:: DESCRIPTION OF THE TASK ::
Using the records below, write out again exactly the lines that begin at the line containing "(∀ s i rest, s.host = .readWl" and end at the line containing "(∀ (s : State) i c, s.ct[i]?", and no other lines.

:: INPUT ::
# # # #
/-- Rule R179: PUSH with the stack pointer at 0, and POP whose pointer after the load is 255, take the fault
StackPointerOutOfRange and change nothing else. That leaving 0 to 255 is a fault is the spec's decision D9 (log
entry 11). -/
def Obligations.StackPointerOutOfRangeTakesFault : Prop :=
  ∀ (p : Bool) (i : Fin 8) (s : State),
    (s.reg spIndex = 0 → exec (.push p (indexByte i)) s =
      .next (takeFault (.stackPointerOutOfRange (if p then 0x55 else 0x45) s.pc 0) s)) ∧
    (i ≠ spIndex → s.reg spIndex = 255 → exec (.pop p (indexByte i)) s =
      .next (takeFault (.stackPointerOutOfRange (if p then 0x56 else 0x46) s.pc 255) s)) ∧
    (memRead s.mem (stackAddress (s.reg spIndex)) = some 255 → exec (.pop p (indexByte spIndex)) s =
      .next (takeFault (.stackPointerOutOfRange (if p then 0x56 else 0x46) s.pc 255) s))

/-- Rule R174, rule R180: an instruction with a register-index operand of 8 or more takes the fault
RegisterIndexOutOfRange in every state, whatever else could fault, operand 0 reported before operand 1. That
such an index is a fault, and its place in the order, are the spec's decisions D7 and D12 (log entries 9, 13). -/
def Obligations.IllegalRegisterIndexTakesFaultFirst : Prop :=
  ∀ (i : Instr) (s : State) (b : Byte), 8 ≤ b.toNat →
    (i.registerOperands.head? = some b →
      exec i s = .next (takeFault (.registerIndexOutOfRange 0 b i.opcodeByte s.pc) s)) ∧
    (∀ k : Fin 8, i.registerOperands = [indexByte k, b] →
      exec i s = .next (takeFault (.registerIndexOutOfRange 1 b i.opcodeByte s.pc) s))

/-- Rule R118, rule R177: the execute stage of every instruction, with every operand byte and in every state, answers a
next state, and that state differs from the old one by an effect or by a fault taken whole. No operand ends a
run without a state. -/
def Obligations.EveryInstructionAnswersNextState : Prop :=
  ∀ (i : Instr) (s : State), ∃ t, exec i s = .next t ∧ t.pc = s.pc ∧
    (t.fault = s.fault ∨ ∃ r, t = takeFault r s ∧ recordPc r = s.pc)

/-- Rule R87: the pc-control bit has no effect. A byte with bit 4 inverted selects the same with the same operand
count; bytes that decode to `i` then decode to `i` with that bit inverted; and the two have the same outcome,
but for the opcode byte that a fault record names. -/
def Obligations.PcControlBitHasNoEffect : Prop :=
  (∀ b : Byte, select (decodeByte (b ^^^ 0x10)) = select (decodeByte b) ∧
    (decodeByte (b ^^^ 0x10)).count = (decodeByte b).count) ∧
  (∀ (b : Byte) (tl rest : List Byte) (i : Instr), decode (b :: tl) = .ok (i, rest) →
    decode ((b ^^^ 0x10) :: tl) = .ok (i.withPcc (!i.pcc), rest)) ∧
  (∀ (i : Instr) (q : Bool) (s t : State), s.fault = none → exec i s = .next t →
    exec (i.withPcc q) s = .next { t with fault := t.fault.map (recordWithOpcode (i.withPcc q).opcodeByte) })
# # # #
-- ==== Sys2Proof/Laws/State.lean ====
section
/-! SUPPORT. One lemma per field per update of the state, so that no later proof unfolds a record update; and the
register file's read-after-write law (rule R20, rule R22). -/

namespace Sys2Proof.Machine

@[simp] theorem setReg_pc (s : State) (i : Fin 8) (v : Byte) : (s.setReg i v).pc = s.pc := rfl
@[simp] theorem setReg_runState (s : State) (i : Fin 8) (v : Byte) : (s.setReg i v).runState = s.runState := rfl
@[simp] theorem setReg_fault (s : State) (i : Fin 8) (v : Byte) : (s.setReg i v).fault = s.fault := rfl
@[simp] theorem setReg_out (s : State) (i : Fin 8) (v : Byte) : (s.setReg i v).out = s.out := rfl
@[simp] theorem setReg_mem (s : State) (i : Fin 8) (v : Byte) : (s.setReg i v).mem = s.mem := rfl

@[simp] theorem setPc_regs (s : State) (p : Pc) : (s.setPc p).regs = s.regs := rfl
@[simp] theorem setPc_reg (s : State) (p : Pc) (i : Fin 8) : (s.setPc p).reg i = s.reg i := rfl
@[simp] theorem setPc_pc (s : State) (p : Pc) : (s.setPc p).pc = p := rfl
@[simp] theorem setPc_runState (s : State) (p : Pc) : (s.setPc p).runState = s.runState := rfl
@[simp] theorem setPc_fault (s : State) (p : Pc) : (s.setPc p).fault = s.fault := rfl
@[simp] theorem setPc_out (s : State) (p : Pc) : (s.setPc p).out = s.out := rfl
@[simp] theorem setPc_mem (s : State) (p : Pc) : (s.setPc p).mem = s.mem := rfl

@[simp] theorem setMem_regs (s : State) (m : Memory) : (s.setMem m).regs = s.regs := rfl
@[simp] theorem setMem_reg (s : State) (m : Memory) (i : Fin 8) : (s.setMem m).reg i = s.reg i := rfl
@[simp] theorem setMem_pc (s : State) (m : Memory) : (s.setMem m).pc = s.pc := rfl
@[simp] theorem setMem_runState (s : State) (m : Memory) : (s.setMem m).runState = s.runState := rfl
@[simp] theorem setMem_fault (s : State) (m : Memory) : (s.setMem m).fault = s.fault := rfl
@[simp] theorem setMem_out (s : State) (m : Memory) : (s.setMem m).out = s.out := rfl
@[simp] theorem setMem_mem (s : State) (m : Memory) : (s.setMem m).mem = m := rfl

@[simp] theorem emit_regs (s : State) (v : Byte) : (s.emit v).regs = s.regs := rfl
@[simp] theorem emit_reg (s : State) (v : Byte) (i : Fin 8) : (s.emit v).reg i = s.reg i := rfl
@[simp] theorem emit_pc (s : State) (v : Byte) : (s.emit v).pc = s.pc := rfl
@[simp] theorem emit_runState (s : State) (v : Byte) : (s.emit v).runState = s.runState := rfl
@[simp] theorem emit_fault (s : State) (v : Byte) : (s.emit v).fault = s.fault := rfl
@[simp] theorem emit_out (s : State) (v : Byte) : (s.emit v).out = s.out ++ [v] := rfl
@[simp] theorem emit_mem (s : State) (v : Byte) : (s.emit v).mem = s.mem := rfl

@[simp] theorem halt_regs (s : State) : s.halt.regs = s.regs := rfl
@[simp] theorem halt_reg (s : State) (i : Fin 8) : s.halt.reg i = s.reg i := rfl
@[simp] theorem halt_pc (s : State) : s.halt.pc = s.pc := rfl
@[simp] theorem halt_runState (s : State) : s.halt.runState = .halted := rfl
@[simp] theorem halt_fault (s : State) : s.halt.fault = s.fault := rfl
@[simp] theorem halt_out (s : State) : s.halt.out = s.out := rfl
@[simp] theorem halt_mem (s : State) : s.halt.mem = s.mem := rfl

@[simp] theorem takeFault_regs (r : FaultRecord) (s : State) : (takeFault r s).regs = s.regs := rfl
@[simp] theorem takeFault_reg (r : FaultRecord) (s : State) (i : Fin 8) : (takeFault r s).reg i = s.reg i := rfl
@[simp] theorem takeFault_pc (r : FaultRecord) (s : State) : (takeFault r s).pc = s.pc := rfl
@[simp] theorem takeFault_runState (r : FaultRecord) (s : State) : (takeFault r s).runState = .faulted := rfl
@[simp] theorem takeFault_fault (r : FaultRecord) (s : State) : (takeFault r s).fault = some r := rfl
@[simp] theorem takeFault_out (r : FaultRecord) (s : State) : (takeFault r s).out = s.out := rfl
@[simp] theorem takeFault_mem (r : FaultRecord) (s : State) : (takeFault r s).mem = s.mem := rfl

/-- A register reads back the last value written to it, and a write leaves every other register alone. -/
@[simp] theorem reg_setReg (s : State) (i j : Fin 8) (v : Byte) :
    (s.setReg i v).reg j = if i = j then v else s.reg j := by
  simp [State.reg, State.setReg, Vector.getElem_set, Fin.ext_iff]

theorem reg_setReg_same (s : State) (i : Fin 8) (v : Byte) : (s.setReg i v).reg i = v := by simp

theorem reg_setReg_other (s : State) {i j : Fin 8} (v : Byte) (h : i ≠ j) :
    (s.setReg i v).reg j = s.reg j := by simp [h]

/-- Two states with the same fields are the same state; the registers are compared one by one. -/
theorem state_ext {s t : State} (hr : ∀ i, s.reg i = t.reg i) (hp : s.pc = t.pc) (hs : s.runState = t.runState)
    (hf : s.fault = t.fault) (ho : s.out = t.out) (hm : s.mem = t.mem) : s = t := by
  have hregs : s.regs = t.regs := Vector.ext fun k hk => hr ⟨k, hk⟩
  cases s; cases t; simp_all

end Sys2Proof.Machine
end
# # # #
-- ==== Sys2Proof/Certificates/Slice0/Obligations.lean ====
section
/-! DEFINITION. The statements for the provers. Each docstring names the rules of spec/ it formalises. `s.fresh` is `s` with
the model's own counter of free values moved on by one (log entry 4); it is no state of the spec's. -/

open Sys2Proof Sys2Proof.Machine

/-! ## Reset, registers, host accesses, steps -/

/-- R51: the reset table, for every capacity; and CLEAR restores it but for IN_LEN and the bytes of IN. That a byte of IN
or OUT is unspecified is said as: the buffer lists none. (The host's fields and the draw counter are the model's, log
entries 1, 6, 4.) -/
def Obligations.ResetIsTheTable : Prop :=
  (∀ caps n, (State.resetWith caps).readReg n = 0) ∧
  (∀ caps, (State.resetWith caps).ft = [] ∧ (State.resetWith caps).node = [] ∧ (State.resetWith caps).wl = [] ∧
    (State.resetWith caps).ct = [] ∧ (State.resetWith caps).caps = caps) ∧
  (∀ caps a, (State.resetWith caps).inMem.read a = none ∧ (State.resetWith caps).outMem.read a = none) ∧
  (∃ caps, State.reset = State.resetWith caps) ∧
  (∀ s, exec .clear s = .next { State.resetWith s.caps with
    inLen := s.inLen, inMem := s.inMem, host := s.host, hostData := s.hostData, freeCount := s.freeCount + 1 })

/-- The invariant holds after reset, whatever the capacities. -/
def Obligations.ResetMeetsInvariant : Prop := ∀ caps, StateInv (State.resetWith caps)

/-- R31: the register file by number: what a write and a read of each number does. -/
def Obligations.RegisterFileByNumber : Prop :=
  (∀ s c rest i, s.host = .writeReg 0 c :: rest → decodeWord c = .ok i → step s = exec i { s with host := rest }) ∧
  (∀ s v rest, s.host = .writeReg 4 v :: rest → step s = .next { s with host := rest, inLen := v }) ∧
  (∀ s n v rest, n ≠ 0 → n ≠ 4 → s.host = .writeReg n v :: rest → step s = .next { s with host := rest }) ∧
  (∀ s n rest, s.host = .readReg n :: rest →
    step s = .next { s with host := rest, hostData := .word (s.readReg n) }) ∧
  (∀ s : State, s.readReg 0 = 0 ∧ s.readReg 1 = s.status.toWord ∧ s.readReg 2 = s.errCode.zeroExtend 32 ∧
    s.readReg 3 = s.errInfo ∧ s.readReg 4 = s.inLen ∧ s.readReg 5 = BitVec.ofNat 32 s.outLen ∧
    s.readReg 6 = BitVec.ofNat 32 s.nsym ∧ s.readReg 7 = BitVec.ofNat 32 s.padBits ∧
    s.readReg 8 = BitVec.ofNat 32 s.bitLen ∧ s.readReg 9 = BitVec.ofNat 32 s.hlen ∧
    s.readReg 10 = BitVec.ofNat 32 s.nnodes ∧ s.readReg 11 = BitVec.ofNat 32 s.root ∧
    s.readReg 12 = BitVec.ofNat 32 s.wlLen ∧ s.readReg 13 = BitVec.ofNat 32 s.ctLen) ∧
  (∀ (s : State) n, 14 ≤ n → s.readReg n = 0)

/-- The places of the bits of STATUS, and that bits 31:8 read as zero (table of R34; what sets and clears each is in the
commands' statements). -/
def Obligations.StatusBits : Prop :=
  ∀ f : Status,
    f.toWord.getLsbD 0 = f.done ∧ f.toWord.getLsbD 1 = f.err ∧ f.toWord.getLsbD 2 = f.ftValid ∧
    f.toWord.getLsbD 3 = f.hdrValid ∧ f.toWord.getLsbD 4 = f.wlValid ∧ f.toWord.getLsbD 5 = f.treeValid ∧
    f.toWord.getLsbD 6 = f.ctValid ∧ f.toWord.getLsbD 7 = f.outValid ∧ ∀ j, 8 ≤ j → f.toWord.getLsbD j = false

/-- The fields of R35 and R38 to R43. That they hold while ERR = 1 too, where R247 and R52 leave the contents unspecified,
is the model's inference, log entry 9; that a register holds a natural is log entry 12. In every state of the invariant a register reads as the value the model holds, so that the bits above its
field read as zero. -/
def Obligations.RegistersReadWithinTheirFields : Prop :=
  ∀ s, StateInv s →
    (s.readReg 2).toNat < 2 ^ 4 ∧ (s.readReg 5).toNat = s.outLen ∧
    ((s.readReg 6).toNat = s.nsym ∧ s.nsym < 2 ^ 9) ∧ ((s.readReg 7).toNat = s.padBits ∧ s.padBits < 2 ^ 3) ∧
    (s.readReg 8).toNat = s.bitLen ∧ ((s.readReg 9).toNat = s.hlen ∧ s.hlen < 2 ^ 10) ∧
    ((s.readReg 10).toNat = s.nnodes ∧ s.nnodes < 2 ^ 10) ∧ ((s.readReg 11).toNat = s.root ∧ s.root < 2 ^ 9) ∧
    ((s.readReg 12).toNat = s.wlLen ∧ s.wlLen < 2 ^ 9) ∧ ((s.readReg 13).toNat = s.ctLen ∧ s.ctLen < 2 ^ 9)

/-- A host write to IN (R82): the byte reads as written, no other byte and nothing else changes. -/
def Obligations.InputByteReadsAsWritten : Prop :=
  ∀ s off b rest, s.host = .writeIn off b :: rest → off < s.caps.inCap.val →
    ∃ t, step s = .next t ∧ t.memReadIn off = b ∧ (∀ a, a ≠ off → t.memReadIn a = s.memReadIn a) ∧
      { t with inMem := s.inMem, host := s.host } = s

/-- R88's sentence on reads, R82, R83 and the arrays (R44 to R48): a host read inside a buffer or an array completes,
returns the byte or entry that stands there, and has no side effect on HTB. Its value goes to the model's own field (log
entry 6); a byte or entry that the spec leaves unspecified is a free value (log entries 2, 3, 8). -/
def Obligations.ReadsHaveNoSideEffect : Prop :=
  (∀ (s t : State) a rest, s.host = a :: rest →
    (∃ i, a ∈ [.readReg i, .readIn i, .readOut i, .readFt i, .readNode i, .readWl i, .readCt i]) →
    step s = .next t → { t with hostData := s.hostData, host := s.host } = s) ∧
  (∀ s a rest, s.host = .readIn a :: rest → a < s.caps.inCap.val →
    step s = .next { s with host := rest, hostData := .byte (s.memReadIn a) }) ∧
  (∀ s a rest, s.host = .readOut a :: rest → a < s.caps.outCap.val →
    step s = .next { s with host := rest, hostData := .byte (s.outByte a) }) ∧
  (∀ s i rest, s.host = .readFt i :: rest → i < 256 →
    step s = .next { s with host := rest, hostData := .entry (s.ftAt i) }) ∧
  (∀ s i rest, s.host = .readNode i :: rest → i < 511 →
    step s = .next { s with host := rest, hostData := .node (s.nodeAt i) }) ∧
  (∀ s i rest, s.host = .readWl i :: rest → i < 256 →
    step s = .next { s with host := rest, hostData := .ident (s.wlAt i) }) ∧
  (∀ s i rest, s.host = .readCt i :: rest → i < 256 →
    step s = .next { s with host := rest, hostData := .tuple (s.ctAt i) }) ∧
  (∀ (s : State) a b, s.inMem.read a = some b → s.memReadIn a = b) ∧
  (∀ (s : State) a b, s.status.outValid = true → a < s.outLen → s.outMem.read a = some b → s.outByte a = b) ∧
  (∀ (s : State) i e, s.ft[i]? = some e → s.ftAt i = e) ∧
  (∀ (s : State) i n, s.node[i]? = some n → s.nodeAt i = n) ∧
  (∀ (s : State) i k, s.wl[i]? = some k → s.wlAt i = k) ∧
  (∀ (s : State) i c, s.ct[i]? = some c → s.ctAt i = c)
# # # #
:: SOLUTION FOR THIS PROBLEM ::
  (∀ s i rest, s.host = .readWl i :: rest → i < 256 →
    step s = .next { s with host := rest, hostData := .ident (s.wlAt i) }) ∧
  (∀ s i rest, s.host = .readCt i :: rest → i < 256 →
    step s = .next { s with host := rest, hostData := .tuple (s.ctAt i) }) ∧
  (∀ (s : State) a b, s.inMem.read a = some b → s.memReadIn a = b) ∧
  (∀ (s : State) a b, s.status.outValid = true → a < s.outLen → s.outMem.read a = some b → s.outByte a = b) ∧
  (∀ (s : State) i e, s.ft[i]? = some e → s.ftAt i = e) ∧
  (∀ (s : State) i n, s.node[i]? = some n → s.nodeAt i = n) ∧
  (∀ (s : State) i k, s.wl[i]? = some k → s.wlAt i = k) ∧
  (∀ (s : State) i c, s.ct[i]? = some c → s.ctAt i = c)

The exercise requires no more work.